* Aim of the task: Within the entries below, count the lines that hold the string "Tests" and give only that number.

[Records from a dataset]
-- ==== Sys2Proof/Tests/Slice0.lean ====
section
/-! SUPPORT. Tests of the model's own: well-formedness, the decoding of every row from words written out bit by bit
(30_encoding.md R71 to R77), the spec's test vectors (95_test_vectors.md), one step each, and a witness for the
hypotheses of every statement. -/

namespace Sys2Proof.Tests

open Sys2Proof.Machine

/-! ## Well-formedness: each check refuses an ill-formed term -/

theorem test_wf_direct_row_needs_direct :
    Instr.wf .direct .andH = true ∧ Instr.wf .indexedX .andH = false ∧ Instr.wf .indexedY .orMemHl = false := by decide

theorem test_wf_indexedX_row_needs_indexedX :
    Instr.wf .indexedX (.andMemIx 0x80#8) = true ∧ Instr.wf .direct .xorIxh = false ∧
      Instr.wf .indexedY .orIxl = false := by decide

theorem test_wf_indexedY_row_needs_indexedY :
    Instr.wf .indexedY (.orMemIy 0x7F#8) = true ∧ Instr.wf .direct .xorIyl = false ∧
      Instr.wf .indexedX .andIyh = false := by decide

theorem test_wf_any_row : ∀ m ∈ [IndexMode.direct, .indexedX, .indexedY], Instr.wf m .xorB = true := by decide

/-! ## Decoding: class, y, z written out from R71 to R74 -/

/-- AND: 10 100 zzz. -/
theorem test_decode_and_direct :
    decode .direct [0b10100000#8] = .ok (.andB, []) ∧
    decode .direct [0b10100001#8] = .ok (.andC, []) ∧
    decode .direct [0b10100010#8] = .ok (.andD, []) ∧
    decode .direct [0b10100011#8] = .ok (.andE, []) ∧
    decode .direct [0b10100100#8] = .ok (.andH, []) ∧
    decode .direct [0b10100101#8] = .ok (.andL, []) ∧
    decode .direct [0b10100110#8] = .ok (.andMemHl, []) ∧
    decode .direct [0b10100111#8] = .ok (.andA, []) := by
  decide

/-- AND: 10 100 zzz. -/
theorem test_decode_and_indexed :
    decode .indexedX [0b10100100#8] = .ok (.andIxh, []) ∧
    decode .indexedX [0b10100101#8] = .ok (.andIxl, []) ∧
    decode .indexedX [0b10100110#8, 0x80#8] = .ok (.andMemIx 0x80#8, []) ∧
    decode .indexedY [0b10100100#8] = .ok (.andIyh, []) ∧
    decode .indexedY [0b10100101#8] = .ok (.andIyl, []) ∧
    decode .indexedY [0b10100110#8, 0x80#8] = .ok (.andMemIy 0x80#8, []) := by
  decide

/-- XOR: 10 101 zzz. -/
theorem test_decode_xor_direct :
    decode .direct [0b10101000#8] = .ok (.xorB, []) ∧
    decode .direct [0b10101001#8] = .ok (.xorC, []) ∧
    decode .direct [0b10101010#8] = .ok (.xorD, []) ∧
    decode .direct [0b10101011#8] = .ok (.xorE, []) ∧
    decode .direct [0b10101100#8] = .ok (.xorH, []) ∧
    decode .direct [0b10101101#8] = .ok (.xorL, []) ∧
    decode .direct [0b10101110#8] = .ok (.xorMemHl, []) ∧
    decode .direct [0b10101111#8] = .ok (.xorA, []) := by
  decide

/-- XOR: 10 101 zzz. -/
theorem test_decode_xor_indexed :
    decode .indexedX [0b10101100#8] = .ok (.xorIxh, []) ∧
    decode .indexedX [0b10101101#8] = .ok (.xorIxl, []) ∧
    decode .indexedX [0b10101110#8, 0x80#8] = .ok (.xorMemIx 0x80#8, []) ∧
    decode .indexedY [0b10101100#8] = .ok (.xorIyh, []) ∧
    decode .indexedY [0b10101101#8] = .ok (.xorIyl, []) ∧
    decode .indexedY [0b10101110#8, 0x80#8] = .ok (.xorMemIy 0x80#8, []) := by
  decide

/-- OR: 10 110 zzz. -/
theorem test_decode_or_direct :
    decode .direct [0b10110000#8] = .ok (.orB, []) ∧
    decode .direct [0b10110001#8] = .ok (.orC, []) ∧
    decode .direct [0b10110010#8] = .ok (.orD, []) ∧
    decode .direct [0b10110011#8] = .ok (.orE, []) ∧
    decode .direct [0b10110100#8] = .ok (.orH, []) ∧
    decode .direct [0b10110101#8] = .ok (.orL, []) ∧
    decode .direct [0b10110110#8] = .ok (.orMemHl, []) ∧
    decode .direct [0b10110111#8] = .ok (.orA, []) := by
  decide

/-- OR: 10 110 zzz. -/
theorem test_decode_or_indexed :
    decode .indexedX [0b10110100#8] = .ok (.orIxh, []) ∧
    decode .indexedX [0b10110101#8] = .ok (.orIxl, []) ∧
    decode .indexedX [0b10110110#8, 0x80#8] = .ok (.orMemIx 0x80#8, []) ∧
    decode .indexedY [0b10110100#8] = .ok (.orIyh, []) ∧
    decode .indexedY [0b10110101#8] = .ok (.orIyl, []) ∧
    decode .indexedY [0b10110110#8, 0x80#8] = .ok (.orMemIy 0x80#8, []) := by
  decide

/-- NOP, DI and the prefixes (R76). -/
theorem test_decode_control :
    decode .direct [0b00000000#8] = .ok (.nop, []) ∧
    decode .direct [0b11110011#8] = .ok (.di, []) ∧
    decode .direct [0b11011101#8] = .ok (.prefixDD, []) ∧
    decode .direct [0b11111101#8] = .ok (.prefixFD, []) := by
  decide

/-- R83: the bytes as a programmer writes them. -/
theorem test_encode_with_prefix :
    encodeWithPrefix .xorA = [0xAF#8] ∧ encodeWithPrefix .andMemHl = [0xA6#8] ∧
    encodeWithPrefix .orIxl = [0xDD#8, 0xB5#8] ∧ encodeWithPrefix (.andMemIy 0xFE#8) = [0xFD#8, 0xA6#8, 0xFE#8] ∧
    encodeWithPrefix .nop = [0x00#8] ∧ encodeWithPrefix .di = [0xF3#8] := by decide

* Solution below: 3